_PROBLEM TO WORK ON_.
Exact reproduction required: the lines below from the line with "(h.flown.map fun t" to the line with "staging, in MiB. -/", both ends included, and no others.

_Saved data entries_.
__________

/-- The governor at a beat edge (R302). -/
def Head.governBeat (h : Head) : Head :=
  let h' :=
    if h.pwr.level = 4 then h
    else if h.pwr.overB then
      (match h.runningRings.getLast? with
       | none => h.setLevel 3
       | some r => if h.pwr.duty ≤ 4 then h.gateRing r else h)
    else if !h.pwr.overBack then h.stepBack else h
  h'.modPwr fun p => { p with overB := false, overBack := false, ilim := p.ilim && p.ilimBeat.map (· + 1) == some h.whl.beat }

/-! ## Temperature (R378) -/

def Head.temperature (h : Head) (p : PowerSample) : Head :=
  let n := if 108 ≤ p.dieC then h.pwr.run108 + 1 else 0
  let hot := decide (100 ≤ p.dieC) || (h.pwr.hot && decide (97 ≤ p.dieC))
  let hold := decide (1000 ≤ n) || (h.pwr.hotHold && decide (100 ≤ p.dieC))
  let was := h.pwr.hotHold
  let h := h.modPwr fun w => { w with dieC := p.dieC, sensor := p.sensor, run108 := n, hot := hot, hotHold := hold }
  let h := h.when (decide (100 ≤ p.dieC)) fun h => h.oncePerBeat 821 h.pwr.hotBeat fun w => { w with hotBeat := some h.whl.beat }
  h.when (hold && !was) fun h => h.raise 822

/-! ## A sample -/

/-- The swap of the coefficient banks at a sample boundary (R307). -/
def Head.swapNow (h : Head) : Head :=
  if !h.cal.swapPending then h
  else (h.modCal fun c => { c with swapPending := false, bank := some (if c.bank = some 0 then 1 else 0) }).raise 816

/-- A rail's measurement and its loop. -/
def Head.railSample (h : Head) (p : PowerSample) (r : Nat) (x : Rail) : Rail :=
  let mv := p.railMv.getD r x.mv
  let good := decide (railNominal.getD r 0 * 95 ≤ mv * 100 ∧ mv * 100 ≤ railNominal.getD r 0 * 105)
  h.loop r { x with mv := mv, ma := p.railMa.getD r x.ma, inReg := good }

/-- One 1 µs sample of the rails, the input and the dies (R300 to R308, R378). -/
def Head.powerSample (h : Head) (p : PowerSample) : Head :=
  let h := h.swapNow
  let h := h.modPwr fun w => { w with vinMv := p.vinMv, envMw := min 420000 (p.vinMv * 35 / 2) }
  let h := h.when p.clamped fun h =>
    (h.modPwr fun w => { w with ilim := true }).oncePerBeat 810 h.pwr.ilimBeat fun w => { w with ilimBeat := some h.whl.beat }
  let h := h.modCal fun c => { c with vhMv := p.vhMv, rails := c.rails.zipIdx.map fun x => h.railSample p x.2 x.1 }
  let h := (h.forEach (List.range 6) Head.judgeRail).judgeInput p
  let h := h.temperature p
  h.govern (h.inputPower p)

/-- A limit of R369 that a sample shows exceeded. -/
def limitsExceeded (p : PowerSample) : Bool :=
  decide (65000 < p.vinMv ∨ 65000 < p.vhMv ∨ 125 < p.dieC)

/-! ## Hold-up energy (R309, R310, R371) -/

/-- Square root, rounded down, of a number below 4^n. -/
def isqrt (n v : Nat) : Nat :=
  (List.range n).foldl (fun r i => let t := r + 2 ^ (n - 1 - i); if t * t ≤ v then t else r) 0

/-- Ports of this head that reach a landing shelf with a vault zone group: six HEALTHY modules. -/
def Head.vaultPorts (h : Head) : List Nat :=
  ((h.shelvesOn.filter fun s => h.landing s && decide (6 ≤ (h.healthy s).length)).map h.shelfPort).dedup

/-- R_v in bytes a second. -/
def Head.vaultRate (h : Head) : Nat :=
  (h.vaultPorts.map fun p => portRate (h.shf.port p).width (h.shf.port p).speed).sum * 10000000 * 2 / 3

/-- Chunks of a flush: dirty staging of the troupes this head flies. -/
def Head.flushChunks (h : Head) : List Staged :=
  h.dp.staged.filter fun s => s.dirty && !s.mirror && s.uid.isSome && h.flies s.troupe

/-- Orders of a flush: records of the beats of the troupes this head flies. -/
def Head.flushOrders (h : Head) : List OrderRec :=
  h.flown.flatMap fun t => ((h.pair.trp t).beats.flatMap (·.records)) ++ (h.pair.trp t).openRecs

/-- Bytes of F besides dirty staging: orders, and journal entries held only in HBM. -/
def Head.flushRest (h : Head) : Nat :=
  (h.flushOrders.map fun r => r.encode.length).sum +
    (h.flown.map fun t => if h.journalOps t = [] then h.pty.jrnUsed t else 0).sum

/-- The flush volume F (R310). -/
def Head.flushVolume (h : Head) : Nat := (h.flushChunks.map (·.bytes.length)).sum + h.flushRest

/-- The limit of R279 on dirty staging, in MiB. -/
def Head.baseLimitMib (h : Head) : Nat := if h.memc.hbm.any (·.mappedOut ≠ []) then min 16384 (h.stagingMib / 2) else 16384

/-- HOLDUP_UPDATE (R309, R310, R371). -/
def Head.holdupUpdate (h : Head) (vhMv : Nat) : Head :=
  let low := if vhMv < 5000 ∧ 12000 ≤ h.pwr.vinMv then h.pwr.hupLow + 1 else 0
  let open_ := decide (10 ≤ low)
  let h := h.when (open_ && !h.pwr.hupOpen) fun h => h.raise 819
  let h := h.modPwr fun p => { p with hupLow := low, hupOpen := open_ }
  let mf := h.fld Adr.CAL_HUP_CFG 15 0
  let h := h.when (mf == 0 && !h.cal.noHoldup) fun h => (h.modCal fun c => { c with noHoldup := true }).raise 819
  let m := h.fld Adr.CAL_HUP_CFG 23 16
  let margin := if 100 ≤ m ∧ m ≤ 250 then m else 125
  let rate := h.vaultRate
  let watts := if h.boothsActive < 32 then 60 else 70
  let need := if rate = 0 then 6553500 else watts * 4 + watts * 1000 * (h.cal.volume + 268435456) / rate
  let avail := if open_ then 0 else mf * (vhMv * vhMv - 36000000) / 2000000
  let trig := if mf = 0 ∨ open_ then 0 else isqrt 24 (36000000 + 2 * need * margin * 10000 / mf)
  let h := h.modCal fun c => { c with vhMv := vhMv, availMj := avail, needMj := need, trigMv := trig }
  h.modMemc fun x => { x with dirtyLimitMib := min h.baseLimitMib ((rate * 96 / 1000 - h.flushRest) / 1048576) }

/-! ## The last-breath flush (R311, R312) -/

/-- Steps 1 and 2: booths stop and their work is abandoned, the ports close, controllers end, the peer is told; the chunks of F that
are not in the vault zones yet are made ready to be written. -/
def Head.startFlush (h : Head) (early : Bool) : Head :=
  let h := (h.modCal fun c => { c with flush := 1, flushCause := if early then 2 else 1, flushAt := h.now, vault := some ([], [], []) }).raise 811
  let h := h.when h.pair.icl fun h => h.emit (.control (.flush h.pair.a.digestBeat h.pair.b.digestBeat))
  let h := h.setLevel 4
  let h := h.forEach (h.hqe.ctrls.map (·.cntlid)) Head.endController
  let h := h.forEach ((h.hqe.ctxs ++ h.hqe.holdCtxs).map (·.id)) fun h n => (h.dropWrite n).endCtx n
  let h := h.modHqe fun q => { q with portsUp := 0 }
  let h := h.modDp fun d => { d with tasks := [], pchunks := [], booths := d.booths.map fun b => { b with streams := [], holder := none }
                                     staged := d.staged.filter fun s => s.mirror || s.uid.isSome }
  let h := h.modPwr fun p => { p with entry := none, ringsOn := 0 }
  let h := h.modPair fun p => { p with icl := false }
  h.forEach (h.flushChunks.filter fun s => !s.vaulted && !h.pty.bundles.any fun b => b.kind == .vault s.handle) fun h s =>
    let (shelf, a, _) := h.journalHome s.troupe
    h.addBundle (.vault s.handle) clsLand s.troupe shelf 0 0xFFFF [(0xFF, a)]

/-- Every vault write of a flush has reported. -/
def Head.flushWritten (h : Head) : Bool := h.cal.flush == 1 && !h.pty.bundles.any fun b => match b.kind with | .vault _ => true | _ => false

/-- The head falls to CELLAR with a cause; its HOLD lines drop. -/
def Head.toCellar (h : Head) (cause : Nat) : Head :=
  let h := h.atticDrain
  let h := h.modPair fun p => { p with hold := 0, confirmed := 0 }
  let free := h.free
  let h := { h.stopped false with free := free }
  { h with
    pwr := { h.pwr with state := 4, waking := none, entry := none }
    fwu := { h.fwu with running := false }
    cel := { h.cel with cause := cause, ddrLost := true, signatures := [], runs := [0, 0, 0, 0]
                        vinLoss := decide (cause = 7), tripped := decide (cause = 8), tripRaised := false } }

/-- Step 5: the header unit, the record with the duration, source 812, and CELLAR with cause 0x7. -/
def Head.endFlush (h : Head) : Head :=
  let chunks := h.flushChunks.map (·.handle)
  let beats := h.flown.map fun t => (troupeBit t, (h.pair.trp t).digestBeat)
  let dur := (h.now - h.cal.flushAt) / 10
  let orders := h.flushOrders
  let h := h.modCal fun c => { c with flush := 2, vault := if beats = [] then none else some (beats, chunks, orders) }
  let h := h.modDp fun d => { d with staged := d.staged.map fun s => if chunks.contains s.handle then { s with vaulted := true } else s }
  let h := (h.modCel fun c => { c with flushMs := min 0xFFFF dur }).report 812 sevCritical (leBytes 2 dur)
  h.toCellar 7

/-- A flush that has been written ends, and what memory CELLAR does not keep goes. -/
def State.flushIfWritten (s : State) : State :=
  if s.head.flushWritten then { s with head := s.head.endFlush, mem := keptMemory 4 s.mem } else s

end Sys2Proof.Machine
end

__________

_RESULT BELOW_.
    (h.flown.map fun t => if h.journalOps t = [] then h.pty.jrnUsed t else 0).sum

/-- The flush volume F (R310). -/
def Head.flushVolume (h : Head) : Nat := (h.flushChunks.map (·.bytes.length)).sum + h.flushRest

/-- The limit of R279 on dirty staging, in MiB. -/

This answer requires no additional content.